-- ==== Sys2Proof/Laws/Readers.lean ====
section
/-!
SUPPORT. What each reader of the state gives after each named update: the value written, or what it gave before.
-/
namespace Sys2Proof.Machine

variable (s : State)

/-! ### Registers -/

theorem State.reg_setReg (a b : Nat) (v : Word) : (s.setReg a v).reg b = if b = a then v else s.reg b := Tbl.get_set regReset s.regs a b v
@[simp] theorem State.reg_setReg_same (a : Nat) (v : Word) : (s.setReg a v).reg a = v := Tbl.get_set_same regReset s.regs a v
theorem State.reg_setReg_other {a b : Nat} (v : Word) (h : b ≠ a) : (s.setReg a v).reg b = s.reg b := Tbl.get_set_other regReset s.regs v h
@[simp] theorem State.reg_setFld_same (a : Nat) (f : Fld) (v : Nat) : (s.setFld a f v).reg a = setF (s.reg a) f v := Tbl.get_set_same regReset s.regs a _
theorem State.reg_setFld_other {a b : Nat} (f : Fld) (v : Nat) (h : b ≠ a) : (s.setFld a f v).reg b = s.reg b := Tbl.get_set_other regReset s.regs _ h
theorem State.reg_setFlag_other {a b : Nat} (f : Fld) (v : Bool) (h : b ≠ a) : (s.setFlag a f v).reg b = s.reg b := Tbl.get_set_other regReset s.regs _ h

/-- A field written reads back, cut to its width. -/
theorem State.fld_setFld_same (a : Nat) (f : Fld) (v : Nat) (h : f.lo + f.w ≤ 64) : (s.setFld a f v).fld a f = v % 2 ^ f.w := by
  rw [State.fld, State.reg_setFld_same, getF_setF_same _ _ _ h]

/-- A field of another register, or one that does not overlap, keeps its value. -/
theorem State.fld_setFld_other (a b : Nat) (f g : Fld) (v : Nat) (h : b ≠ a ∨ f.lo + f.w ≤ g.lo ∨ g.lo + g.w ≤ f.lo) :
    (s.setFld a f v).fld b g = s.fld b g := by
  by_cases hb : b = a
  · subst hb
    rw [State.fld, State.reg_setFld_same, State.fld, getF_setF_other]
    rcases h with h | h
    · exact absurd rfl h
    · exact h
  · rw [State.fld, State.reg_setFld_other s f v hb, State.fld]

/-- A flag written reads back. -/
theorem State.flag_setFlag_same (a : Nat) (f : Fld) (b : Bool) (h : f.lo + f.w ≤ 64) (hw : f.w = 1) : (s.setFlag a f b).flag a f = b := by
  have := State.fld_setFld_same s a f (b2n b) h
  cases b <;> simp_all [State.flag, State.setFlag, State.fld, b2n]

/-- A flag of another register, or one that does not overlap, keeps its value. -/
theorem State.flag_setFlag_other (a b : Nat) (f g : Fld) (v : Bool) (h : b ≠ a ∨ f.lo + f.w ≤ g.lo ∨ g.lo + g.w ≤ f.lo) :
    (s.setFlag a f v).flag b g = s.flag b g := by
  have := State.fld_setFld_other s a b f g (b2n v) h
  simpa [State.flag, State.setFlag, State.fld] using congrArg (fun x => x == 1) this

theorem State.flag_setFld_other (a b : Nat) (f g : Fld) (v : Nat) (h : b ≠ a ∨ f.lo + f.w ≤ g.lo ∨ g.lo + g.w ≤ f.lo) :
    (s.setFld a f v).flag b g = s.flag b g := by
  have := State.fld_setFld_other s a b f g v h
  simpa [State.flag, State.fld] using congrArg (fun x => x == 1) this

theorem State.fld_setFlag_other (a b : Nat) (f g : Fld) (v : Bool) (h : b ≠ a ∨ f.lo + f.w ≤ g.lo ∨ g.lo + g.w ≤ f.lo) :
    (s.setFlag a f v).fld b g = s.fld b g := State.fld_setFld_other s a b f g (b2n v) h

/-! ### Cores, slices, endpoints, links, routers, sources -/

theorem State.core_setCore (n m : Nat) (c : Core) : (s.setCore n c).core m = if m = n then c else s.core m := Tbl.get_set _ s.cores n m c
@[simp] theorem State.core_setCore_same (n : Nat) (c : Core) : (s.setCore n c).core n = c := Tbl.get_set_same _ s.cores n c
theorem State.core_setCore_other {n m : Nat} (c : Core) (h : m ≠ n) : (s.setCore n c).core m = s.core m := Tbl.get_set_other _ s.cores c h
@[simp] theorem State.core_modCore_same (n : Nat) (f : Core → Core) : (s.modCore n f).core n = f (s.core n) := Tbl.get_set_same _ s.cores n _
theorem State.core_modCore_other {n m : Nat} (f : Core → Core) (h : m ≠ n) : (s.modCore n f).core m = s.core m := Tbl.get_set_other _ s.cores _ h
@[simp] theorem State.slice_setSlice_same (t : Nat) (x : Slice) : (s.setSlice t x).slice t = x := Tbl.get_set_same _ s.slices t x
@[simp] theorem State.slice_modSlice_same (t : Nat) (f : Slice → Slice) : (s.modSlice t f).slice t = f (s.slice t) := Tbl.get_set_same _ s.slices t _
theorem State.slice_modSlice_other {t u : Nat} (f : Slice → Slice) (h : u ≠ t) : (s.modSlice t f).slice u = s.slice u := Tbl.get_set_other _ s.slices _ h
@[simp] theorem State.ep_setEp_same (k : Nat) (x : Endpoint) : (s.setEp k x).ep k = x := Tbl.get_set_same _ s.endpoints k x
@[simp] theorem State.link_setLink_same (k : Nat) (x : Link) : (s.setLink k x).link k = x := Tbl.get_set_same _ s.links k x
@[simp] theorem State.router_setRouter_same (r : Nat) (x : Router) : (s.setRouter r x).router r = x := Tbl.get_set_same _ s.routers r x
@[simp] theorem State.src_setSrc_same (k : Nat) (x : Src) : (s.setSrc k x).src k = x := Tbl.get_set_same _ s.dist.srcs k x
@[simp] theorem State.src_modSrc_same (k : Nat) (f : Src → Src) : (s.modSrc k f).src k = f (s.src k) := Tbl.get_set_same _ s.dist.srcs k _

/-! ### Memory -/

theorem State.byte_setByte (k j : Nat) (b : Byte) (p : Bool) : (s.setByte k b p).byte j = if j = k then b else s.byte j := Tbl.get_set memDefault s.mem k j b
@[simp] theorem State.byte_setByte_same (k : Nat) (b : Byte) (p : Bool) : (s.setByte k b p).byte k = b := Tbl.get_set_same memDefault s.mem k b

* * *

» **TASK TO CARRY OUT**
Could you transcribe all of the data exactly as it is given?

» **PROBLEM SOLUTION**
-- ==== Sys2Proof/Laws/Readers.lean ====
section
/-!
SUPPORT. What each reader of the state gives after each named update: the value written, or what it gave before.
-/
namespace Sys2Proof.Machine

variable (s : State)

/-! ### Registers -/

theorem State.reg_setReg (a b : Nat) (v : Word) : (s.setReg a v).reg b = if b = a then v else s.reg b := Tbl.get_set regReset s.regs a b v
@[simp] theorem State.reg_setReg_same (a : Nat) (v : Word) : (s.setReg a v).reg a = v := Tbl.get_set_same regReset s.regs a v
theorem State.reg_setReg_other {a b : Nat} (v : Word) (h : b ≠ a) : (s.setReg a v).reg b = s.reg b := Tbl.get_set_other regReset s.regs v h
@[simp] theorem State.reg_setFld_same (a : Nat) (f : Fld) (v : Nat) : (s.setFld a f v).reg a = setF (s.reg a) f v := Tbl.get_set_same regReset s.regs a _
theorem State.reg_setFld_other {a b : Nat} (f : Fld) (v : Nat) (h : b ≠ a) : (s.setFld a f v).reg b = s.reg b := Tbl.get_set_other regReset s.regs _ h
theorem State.reg_setFlag_other {a b : Nat} (f : Fld) (v : Bool) (h : b ≠ a) : (s.setFlag a f v).reg b = s.reg b := Tbl.get_set_other regReset s.regs _ h

/-- A field written reads back, cut to its width. -/
theorem State.fld_setFld_same (a : Nat) (f : Fld) (v : Nat) (h : f.lo + f.w ≤ 64) : (s.setFld a f v).fld a f = v % 2 ^ f.w := by
  rw [State.fld, State.reg_setFld_same, getF_setF_same _ _ _ h]

/-- A field of another register, or one that does not overlap, keeps its value. -/
theorem State.fld_setFld_other (a b : Nat) (f g : Fld) (v : Nat) (h : b ≠ a ∨ f.lo + f.w ≤ g.lo ∨ g.lo + g.w ≤ f.lo) :
    (s.setFld a f v).fld b g = s.fld b g := by
  by_cases hb : b = a
  · subst hb
    rw [State.fld, State.reg_setFld_same, State.fld, getF_setF_other]
    rcases h with h | h
    · exact absurd rfl h
    · exact h
  · rw [State.fld, State.reg_setFld_other s f v hb, State.fld]

/-- A flag written reads back. -/
theorem State.flag_setFlag_same (a : Nat) (f : Fld) (b : Bool) (h : f.lo + f.w ≤ 64) (hw : f.w = 1) : (s.setFlag a f b).flag a f = b := by
  have := State.fld_setFld_same s a f (b2n b) h
  cases b <;> simp_all [State.flag, State.setFlag, State.fld, b2n]

/-- A flag of another register, or one that does not overlap, keeps its value. -/
theorem State.flag_setFlag_other (a b : Nat) (f g : Fld) (v : Bool) (h : b ≠ a ∨ f.lo + f.w ≤ g.lo ∨ g.lo + g.w ≤ f.lo) :
    (s.setFlag a f v).flag b g = s.flag b g := by
  have := State.fld_setFld_other s a b f g (b2n v) h
  simpa [State.flag, State.setFlag, State.fld] using congrArg (fun x => x == 1) this

theorem State.flag_setFld_other (a b : Nat) (f g : Fld) (v : Nat) (h : b ≠ a ∨ f.lo + f.w ≤ g.lo ∨ g.lo + g.w ≤ f.lo) :
    (s.setFld a f v).flag b g = s.flag b g := by
  have := State.fld_setFld_other s a b f g v h
  simpa [State.flag, State.fld] using congrArg (fun x => x == 1) this

theorem State.fld_setFlag_other (a b : Nat) (f g : Fld) (v : Bool) (h : b ≠ a ∨ f.lo + f.w ≤ g.lo ∨ g.lo + g.w ≤ f.lo) :
    (s.setFlag a f v).fld b g = s.fld b g := State.fld_setFld_other s a b f g (b2n v) h

/-! ### Cores, slices, endpoints, links, routers, sources -/

theorem State.core_setCore (n m : Nat) (c : Core) : (s.setCore n c).core m = if m = n then c else s.core m := Tbl.get_set _ s.cores n m c
@[simp] theorem State.core_setCore_same (n : Nat) (c : Core) : (s.setCore n c).core n = c := Tbl.get_set_same _ s.cores n c
theorem State.core_setCore_other {n m : Nat} (c : Core) (h : m ≠ n) : (s.setCore n c).core m = s.core m := Tbl.get_set_other _ s.cores c h
@[simp] theorem State.core_modCore_same (n : Nat) (f : Core → Core) : (s.modCore n f).core n = f (s.core n) := Tbl.get_set_same _ s.cores n _
theorem State.core_modCore_other {n m : Nat} (f : Core → Core) (h : m ≠ n) : (s.modCore n f).core m = s.core m := Tbl.get_set_other _ s.cores _ h
@[simp] theorem State.slice_setSlice_same (t : Nat) (x : Slice) : (s.setSlice t x).slice t = x := Tbl.get_set_same _ s.slices t x
@[simp] theorem State.slice_modSlice_same (t : Nat) (f : Slice → Slice) : (s.modSlice t f).slice t = f (s.slice t) := Tbl.get_set_same _ s.slices t _
theorem State.slice_modSlice_other {t u : Nat} (f : Slice → Slice) (h : u ≠ t) : (s.modSlice t f).slice u = s.slice u := Tbl.get_set_other _ s.slices _ h
@[simp] theorem State.ep_setEp_same (k : Nat) (x : Endpoint) : (s.setEp k x).ep k = x := Tbl.get_set_same _ s.endpoints k x
@[simp] theorem State.link_setLink_same (k : Nat) (x : Link) : (s.setLink k x).link k = x := Tbl.get_set_same _ s.links k x
@[simp] theorem State.router_setRouter_same (r : Nat) (x : Router) : (s.setRouter r x).router r = x := Tbl.get_set_same _ s.routers r x
@[simp] theorem State.src_setSrc_same (k : Nat) (x : Src) : (s.setSrc k x).src k = x := Tbl.get_set_same _ s.dist.srcs k x
@[simp] theorem State.src_modSrc_same (k : Nat) (f : Src → Src) : (s.modSrc k f).src k = f (s.src k) := Tbl.get_set_same _ s.dist.srcs k _

/-! ### Memory -/

theorem State.byte_setByte (k j : Nat) (b : Byte) (p : Bool) : (s.setByte k b p).byte j = if j = k then b else s.byte j := Tbl.get_set memDefault s.mem k j b
@[simp] theorem State.byte_setByte_same (k : Nat) (b : Byte) (p : Bool) : (s.setByte k b p).byte k = b := Tbl.get_set_same memDefault s.mem k b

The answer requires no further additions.